Read the records below. Copy each line where the string "Tests" occurs.

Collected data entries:
··········
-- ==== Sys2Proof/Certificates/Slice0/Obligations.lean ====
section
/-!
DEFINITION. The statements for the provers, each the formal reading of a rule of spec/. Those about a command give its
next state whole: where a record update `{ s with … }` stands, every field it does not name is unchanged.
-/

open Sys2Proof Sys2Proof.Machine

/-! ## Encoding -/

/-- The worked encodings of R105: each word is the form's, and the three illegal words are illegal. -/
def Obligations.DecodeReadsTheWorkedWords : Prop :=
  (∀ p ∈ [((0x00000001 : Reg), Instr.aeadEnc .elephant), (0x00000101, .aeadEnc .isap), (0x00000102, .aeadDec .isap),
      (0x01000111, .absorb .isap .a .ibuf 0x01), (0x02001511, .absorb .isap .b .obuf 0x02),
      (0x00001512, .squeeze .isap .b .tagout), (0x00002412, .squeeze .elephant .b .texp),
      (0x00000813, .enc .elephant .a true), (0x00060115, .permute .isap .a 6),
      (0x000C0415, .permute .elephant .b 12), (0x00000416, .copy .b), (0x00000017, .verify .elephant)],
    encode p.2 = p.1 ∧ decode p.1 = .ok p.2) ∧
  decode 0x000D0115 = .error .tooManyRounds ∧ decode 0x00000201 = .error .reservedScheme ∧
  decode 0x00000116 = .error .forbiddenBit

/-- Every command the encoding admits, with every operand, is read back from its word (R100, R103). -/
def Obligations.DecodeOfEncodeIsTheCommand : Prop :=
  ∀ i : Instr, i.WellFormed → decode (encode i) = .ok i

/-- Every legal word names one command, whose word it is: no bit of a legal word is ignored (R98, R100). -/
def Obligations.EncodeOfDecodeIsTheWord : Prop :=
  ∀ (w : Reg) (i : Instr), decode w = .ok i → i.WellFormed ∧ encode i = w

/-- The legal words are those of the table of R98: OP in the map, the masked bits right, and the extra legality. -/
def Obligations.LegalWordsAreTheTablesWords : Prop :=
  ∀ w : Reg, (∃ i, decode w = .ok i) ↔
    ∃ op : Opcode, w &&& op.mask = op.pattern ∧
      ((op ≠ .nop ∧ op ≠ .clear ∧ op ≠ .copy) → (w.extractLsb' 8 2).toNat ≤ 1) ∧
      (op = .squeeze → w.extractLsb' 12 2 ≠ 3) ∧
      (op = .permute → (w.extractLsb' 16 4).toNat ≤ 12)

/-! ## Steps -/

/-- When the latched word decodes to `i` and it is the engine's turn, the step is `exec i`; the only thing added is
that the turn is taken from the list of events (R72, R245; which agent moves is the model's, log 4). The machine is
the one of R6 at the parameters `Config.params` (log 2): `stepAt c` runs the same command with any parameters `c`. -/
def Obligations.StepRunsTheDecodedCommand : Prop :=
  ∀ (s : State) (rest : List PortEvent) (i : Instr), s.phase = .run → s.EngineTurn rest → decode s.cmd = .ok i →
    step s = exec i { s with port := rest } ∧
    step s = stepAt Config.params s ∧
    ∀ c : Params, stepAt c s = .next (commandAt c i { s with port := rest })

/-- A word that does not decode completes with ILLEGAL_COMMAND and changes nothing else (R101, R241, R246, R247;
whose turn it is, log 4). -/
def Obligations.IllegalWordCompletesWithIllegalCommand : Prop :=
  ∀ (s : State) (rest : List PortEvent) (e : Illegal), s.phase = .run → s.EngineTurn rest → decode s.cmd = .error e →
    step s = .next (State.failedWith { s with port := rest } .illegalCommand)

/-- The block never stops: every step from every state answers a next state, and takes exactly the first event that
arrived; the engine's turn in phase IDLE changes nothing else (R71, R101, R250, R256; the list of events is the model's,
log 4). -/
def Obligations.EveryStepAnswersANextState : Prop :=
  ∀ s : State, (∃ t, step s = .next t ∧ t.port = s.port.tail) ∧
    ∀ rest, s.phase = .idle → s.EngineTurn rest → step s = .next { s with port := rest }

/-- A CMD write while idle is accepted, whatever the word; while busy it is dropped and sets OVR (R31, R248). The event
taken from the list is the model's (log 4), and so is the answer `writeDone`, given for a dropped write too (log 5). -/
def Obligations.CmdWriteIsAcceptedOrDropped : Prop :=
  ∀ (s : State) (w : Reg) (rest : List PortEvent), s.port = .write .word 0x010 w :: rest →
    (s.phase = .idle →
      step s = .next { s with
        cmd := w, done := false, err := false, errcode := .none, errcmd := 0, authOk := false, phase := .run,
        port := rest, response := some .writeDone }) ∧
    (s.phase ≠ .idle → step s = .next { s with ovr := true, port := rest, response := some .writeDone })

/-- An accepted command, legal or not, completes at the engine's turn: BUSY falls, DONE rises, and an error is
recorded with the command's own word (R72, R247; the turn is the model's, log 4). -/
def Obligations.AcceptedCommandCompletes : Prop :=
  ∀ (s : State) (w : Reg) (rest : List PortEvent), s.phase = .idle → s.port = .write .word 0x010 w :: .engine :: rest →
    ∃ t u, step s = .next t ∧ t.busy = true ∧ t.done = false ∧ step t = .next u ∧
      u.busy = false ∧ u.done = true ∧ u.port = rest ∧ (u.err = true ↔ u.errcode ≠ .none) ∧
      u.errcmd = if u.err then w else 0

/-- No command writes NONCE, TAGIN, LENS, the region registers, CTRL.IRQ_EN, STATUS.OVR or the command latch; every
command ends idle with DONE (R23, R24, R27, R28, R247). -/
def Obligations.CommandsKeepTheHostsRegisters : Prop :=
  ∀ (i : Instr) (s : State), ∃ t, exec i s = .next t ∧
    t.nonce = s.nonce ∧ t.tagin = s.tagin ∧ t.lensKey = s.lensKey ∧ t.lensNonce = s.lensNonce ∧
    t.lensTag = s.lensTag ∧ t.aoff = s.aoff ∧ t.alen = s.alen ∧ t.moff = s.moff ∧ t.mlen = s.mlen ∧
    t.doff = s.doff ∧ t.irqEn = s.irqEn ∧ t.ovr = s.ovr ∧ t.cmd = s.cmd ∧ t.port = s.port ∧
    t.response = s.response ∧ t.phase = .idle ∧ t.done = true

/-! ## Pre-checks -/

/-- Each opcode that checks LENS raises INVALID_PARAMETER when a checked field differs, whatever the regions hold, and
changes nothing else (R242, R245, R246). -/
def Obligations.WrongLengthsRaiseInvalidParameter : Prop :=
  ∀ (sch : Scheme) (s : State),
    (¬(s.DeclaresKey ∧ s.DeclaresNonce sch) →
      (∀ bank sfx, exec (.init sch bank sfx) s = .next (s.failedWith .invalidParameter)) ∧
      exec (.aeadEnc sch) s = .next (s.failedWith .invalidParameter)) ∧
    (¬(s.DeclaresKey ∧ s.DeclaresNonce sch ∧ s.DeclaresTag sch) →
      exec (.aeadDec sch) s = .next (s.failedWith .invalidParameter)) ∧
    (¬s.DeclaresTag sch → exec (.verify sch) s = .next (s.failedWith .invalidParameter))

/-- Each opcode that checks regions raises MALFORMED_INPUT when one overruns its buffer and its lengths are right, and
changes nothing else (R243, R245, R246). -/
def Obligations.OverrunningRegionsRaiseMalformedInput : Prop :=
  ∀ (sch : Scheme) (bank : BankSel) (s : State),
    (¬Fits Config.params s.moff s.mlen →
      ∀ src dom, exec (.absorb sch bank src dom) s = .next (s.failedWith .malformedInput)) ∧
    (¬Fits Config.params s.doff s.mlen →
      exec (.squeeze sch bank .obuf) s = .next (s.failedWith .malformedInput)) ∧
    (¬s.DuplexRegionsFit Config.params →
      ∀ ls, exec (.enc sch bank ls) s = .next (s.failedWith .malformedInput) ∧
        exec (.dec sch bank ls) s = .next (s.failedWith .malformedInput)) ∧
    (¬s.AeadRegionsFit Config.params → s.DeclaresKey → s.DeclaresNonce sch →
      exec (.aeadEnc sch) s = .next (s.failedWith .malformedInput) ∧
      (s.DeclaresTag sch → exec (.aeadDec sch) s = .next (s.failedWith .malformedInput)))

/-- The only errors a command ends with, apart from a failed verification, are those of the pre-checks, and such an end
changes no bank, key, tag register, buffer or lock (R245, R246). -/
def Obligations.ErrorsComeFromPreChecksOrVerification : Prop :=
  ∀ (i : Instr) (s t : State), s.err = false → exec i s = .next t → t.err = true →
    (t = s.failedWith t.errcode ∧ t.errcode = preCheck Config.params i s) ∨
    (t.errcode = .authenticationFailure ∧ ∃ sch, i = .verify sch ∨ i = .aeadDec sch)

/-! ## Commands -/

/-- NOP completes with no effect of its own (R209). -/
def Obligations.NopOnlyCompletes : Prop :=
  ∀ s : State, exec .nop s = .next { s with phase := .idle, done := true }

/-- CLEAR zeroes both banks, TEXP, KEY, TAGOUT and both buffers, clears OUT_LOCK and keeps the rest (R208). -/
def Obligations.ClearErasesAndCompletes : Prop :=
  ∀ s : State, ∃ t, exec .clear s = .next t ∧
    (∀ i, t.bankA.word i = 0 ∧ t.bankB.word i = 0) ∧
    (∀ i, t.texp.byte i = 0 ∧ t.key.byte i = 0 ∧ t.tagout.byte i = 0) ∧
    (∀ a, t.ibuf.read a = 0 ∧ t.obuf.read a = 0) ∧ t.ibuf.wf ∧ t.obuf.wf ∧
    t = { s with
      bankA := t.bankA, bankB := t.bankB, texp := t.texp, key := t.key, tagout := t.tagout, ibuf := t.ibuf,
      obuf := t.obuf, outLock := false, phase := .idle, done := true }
··········
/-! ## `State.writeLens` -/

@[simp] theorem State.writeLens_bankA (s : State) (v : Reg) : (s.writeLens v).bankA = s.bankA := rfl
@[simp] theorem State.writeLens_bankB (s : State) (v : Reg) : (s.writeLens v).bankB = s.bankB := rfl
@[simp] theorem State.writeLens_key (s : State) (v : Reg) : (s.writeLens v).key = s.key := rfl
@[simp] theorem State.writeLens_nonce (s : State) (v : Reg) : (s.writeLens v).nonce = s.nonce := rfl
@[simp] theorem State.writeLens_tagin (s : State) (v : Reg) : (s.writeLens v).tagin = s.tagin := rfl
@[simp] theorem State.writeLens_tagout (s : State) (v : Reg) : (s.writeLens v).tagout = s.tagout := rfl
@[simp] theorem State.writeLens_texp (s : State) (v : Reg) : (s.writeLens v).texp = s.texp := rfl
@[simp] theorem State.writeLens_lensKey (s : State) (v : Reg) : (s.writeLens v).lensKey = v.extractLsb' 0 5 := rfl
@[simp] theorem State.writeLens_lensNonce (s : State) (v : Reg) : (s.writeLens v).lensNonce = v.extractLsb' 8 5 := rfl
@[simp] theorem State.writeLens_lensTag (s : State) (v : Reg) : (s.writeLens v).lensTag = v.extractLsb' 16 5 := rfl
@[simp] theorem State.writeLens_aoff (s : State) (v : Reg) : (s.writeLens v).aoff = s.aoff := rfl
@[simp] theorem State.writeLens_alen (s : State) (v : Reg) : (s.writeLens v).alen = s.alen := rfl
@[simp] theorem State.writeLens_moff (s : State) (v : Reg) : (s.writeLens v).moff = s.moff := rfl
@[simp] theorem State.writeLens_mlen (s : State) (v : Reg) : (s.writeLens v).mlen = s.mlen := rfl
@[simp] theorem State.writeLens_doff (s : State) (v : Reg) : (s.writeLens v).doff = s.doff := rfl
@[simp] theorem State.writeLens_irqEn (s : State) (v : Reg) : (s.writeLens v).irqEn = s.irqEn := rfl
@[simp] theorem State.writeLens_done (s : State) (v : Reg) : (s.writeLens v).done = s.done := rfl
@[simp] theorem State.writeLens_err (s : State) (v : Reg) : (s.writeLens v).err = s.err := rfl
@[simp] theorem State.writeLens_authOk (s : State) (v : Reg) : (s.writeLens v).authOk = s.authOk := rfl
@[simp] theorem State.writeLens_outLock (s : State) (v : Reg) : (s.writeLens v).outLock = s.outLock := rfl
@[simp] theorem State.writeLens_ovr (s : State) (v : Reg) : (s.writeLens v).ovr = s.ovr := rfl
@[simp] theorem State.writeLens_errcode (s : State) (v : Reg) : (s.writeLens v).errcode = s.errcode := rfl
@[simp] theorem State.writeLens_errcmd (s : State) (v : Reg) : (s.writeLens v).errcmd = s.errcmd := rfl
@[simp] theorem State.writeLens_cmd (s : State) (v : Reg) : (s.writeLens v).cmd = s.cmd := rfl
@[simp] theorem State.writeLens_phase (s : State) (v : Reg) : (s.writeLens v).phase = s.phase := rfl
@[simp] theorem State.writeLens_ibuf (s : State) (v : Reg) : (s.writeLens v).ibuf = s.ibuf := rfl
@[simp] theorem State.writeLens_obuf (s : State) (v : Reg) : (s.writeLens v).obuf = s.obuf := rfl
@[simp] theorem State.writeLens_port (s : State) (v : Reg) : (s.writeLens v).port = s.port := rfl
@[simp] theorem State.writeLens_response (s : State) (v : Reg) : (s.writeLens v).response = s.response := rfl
··········
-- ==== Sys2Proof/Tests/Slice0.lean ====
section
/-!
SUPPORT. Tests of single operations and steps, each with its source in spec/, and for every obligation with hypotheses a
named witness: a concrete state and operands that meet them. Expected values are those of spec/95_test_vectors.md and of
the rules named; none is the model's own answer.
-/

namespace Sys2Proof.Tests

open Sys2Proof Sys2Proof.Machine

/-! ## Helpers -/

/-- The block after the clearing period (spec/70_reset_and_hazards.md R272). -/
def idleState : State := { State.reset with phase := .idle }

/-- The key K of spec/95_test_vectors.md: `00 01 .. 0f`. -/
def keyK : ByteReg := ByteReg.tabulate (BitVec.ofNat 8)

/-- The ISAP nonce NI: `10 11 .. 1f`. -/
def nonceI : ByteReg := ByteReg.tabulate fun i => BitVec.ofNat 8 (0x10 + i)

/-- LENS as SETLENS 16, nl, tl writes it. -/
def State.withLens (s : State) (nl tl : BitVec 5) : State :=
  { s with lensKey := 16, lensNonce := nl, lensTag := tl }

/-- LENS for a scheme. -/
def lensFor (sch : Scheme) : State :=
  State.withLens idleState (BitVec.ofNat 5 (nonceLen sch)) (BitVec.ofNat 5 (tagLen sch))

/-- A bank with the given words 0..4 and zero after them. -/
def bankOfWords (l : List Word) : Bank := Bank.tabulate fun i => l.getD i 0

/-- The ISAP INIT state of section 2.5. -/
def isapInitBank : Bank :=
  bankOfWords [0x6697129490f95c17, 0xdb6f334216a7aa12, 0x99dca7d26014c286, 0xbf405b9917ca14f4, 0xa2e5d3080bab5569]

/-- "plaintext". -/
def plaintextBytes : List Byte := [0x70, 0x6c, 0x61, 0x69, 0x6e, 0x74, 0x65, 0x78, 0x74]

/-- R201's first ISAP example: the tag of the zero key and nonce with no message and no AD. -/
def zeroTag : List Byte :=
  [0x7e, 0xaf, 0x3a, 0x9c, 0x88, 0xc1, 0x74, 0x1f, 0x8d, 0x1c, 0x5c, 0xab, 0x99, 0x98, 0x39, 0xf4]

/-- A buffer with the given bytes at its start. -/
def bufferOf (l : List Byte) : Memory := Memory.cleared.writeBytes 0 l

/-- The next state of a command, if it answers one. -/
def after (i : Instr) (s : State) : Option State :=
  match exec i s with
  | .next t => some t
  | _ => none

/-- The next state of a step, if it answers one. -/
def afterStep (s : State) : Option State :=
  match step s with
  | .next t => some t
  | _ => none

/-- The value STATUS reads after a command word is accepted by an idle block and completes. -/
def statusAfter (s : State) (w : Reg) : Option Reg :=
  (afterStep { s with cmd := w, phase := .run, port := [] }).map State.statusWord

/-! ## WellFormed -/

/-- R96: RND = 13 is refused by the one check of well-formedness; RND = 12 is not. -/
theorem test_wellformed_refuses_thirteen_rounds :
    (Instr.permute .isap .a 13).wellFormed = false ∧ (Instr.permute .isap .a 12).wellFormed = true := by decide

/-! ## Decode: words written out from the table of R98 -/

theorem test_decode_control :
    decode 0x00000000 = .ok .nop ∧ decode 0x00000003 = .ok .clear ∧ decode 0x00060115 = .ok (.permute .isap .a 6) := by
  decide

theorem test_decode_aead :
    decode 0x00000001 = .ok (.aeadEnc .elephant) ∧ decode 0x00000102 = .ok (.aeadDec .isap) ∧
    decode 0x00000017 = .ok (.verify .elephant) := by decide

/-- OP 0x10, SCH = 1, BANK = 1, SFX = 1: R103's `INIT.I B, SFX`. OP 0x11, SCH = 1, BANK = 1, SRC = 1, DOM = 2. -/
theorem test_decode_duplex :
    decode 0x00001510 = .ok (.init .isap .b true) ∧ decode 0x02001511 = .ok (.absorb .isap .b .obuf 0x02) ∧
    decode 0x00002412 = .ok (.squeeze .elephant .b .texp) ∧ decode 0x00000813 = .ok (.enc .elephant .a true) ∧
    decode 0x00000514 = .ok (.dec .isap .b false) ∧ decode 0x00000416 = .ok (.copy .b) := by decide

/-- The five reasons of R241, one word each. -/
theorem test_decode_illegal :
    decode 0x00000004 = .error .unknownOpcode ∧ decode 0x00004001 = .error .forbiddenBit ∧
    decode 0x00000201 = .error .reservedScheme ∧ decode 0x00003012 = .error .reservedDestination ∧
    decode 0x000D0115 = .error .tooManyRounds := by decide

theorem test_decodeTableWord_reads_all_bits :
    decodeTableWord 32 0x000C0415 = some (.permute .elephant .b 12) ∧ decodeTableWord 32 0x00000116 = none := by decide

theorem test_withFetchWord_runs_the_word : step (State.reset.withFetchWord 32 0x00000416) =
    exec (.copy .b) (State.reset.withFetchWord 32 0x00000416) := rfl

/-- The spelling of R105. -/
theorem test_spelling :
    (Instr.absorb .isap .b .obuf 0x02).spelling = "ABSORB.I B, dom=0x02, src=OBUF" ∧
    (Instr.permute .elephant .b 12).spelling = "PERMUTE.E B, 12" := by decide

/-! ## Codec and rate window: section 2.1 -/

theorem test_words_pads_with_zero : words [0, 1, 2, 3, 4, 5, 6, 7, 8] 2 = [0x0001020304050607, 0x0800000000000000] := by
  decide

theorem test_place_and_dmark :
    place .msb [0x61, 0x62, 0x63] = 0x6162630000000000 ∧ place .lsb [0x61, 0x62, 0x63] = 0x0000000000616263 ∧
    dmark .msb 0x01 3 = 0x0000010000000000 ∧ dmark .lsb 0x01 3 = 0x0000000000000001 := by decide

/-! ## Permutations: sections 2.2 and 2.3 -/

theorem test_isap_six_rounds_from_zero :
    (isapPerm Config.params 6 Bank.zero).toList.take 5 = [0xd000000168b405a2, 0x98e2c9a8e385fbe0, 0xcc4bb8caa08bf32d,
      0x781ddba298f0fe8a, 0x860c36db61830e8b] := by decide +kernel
··········
Answer section —
-- ==== Sys2Proof/Tests/Slice0.lean ====
SUPPORT. Tests of single operations and steps, each with its source in spec/, and for every obligation with hypotheses a
namespace Sys2Proof.Tests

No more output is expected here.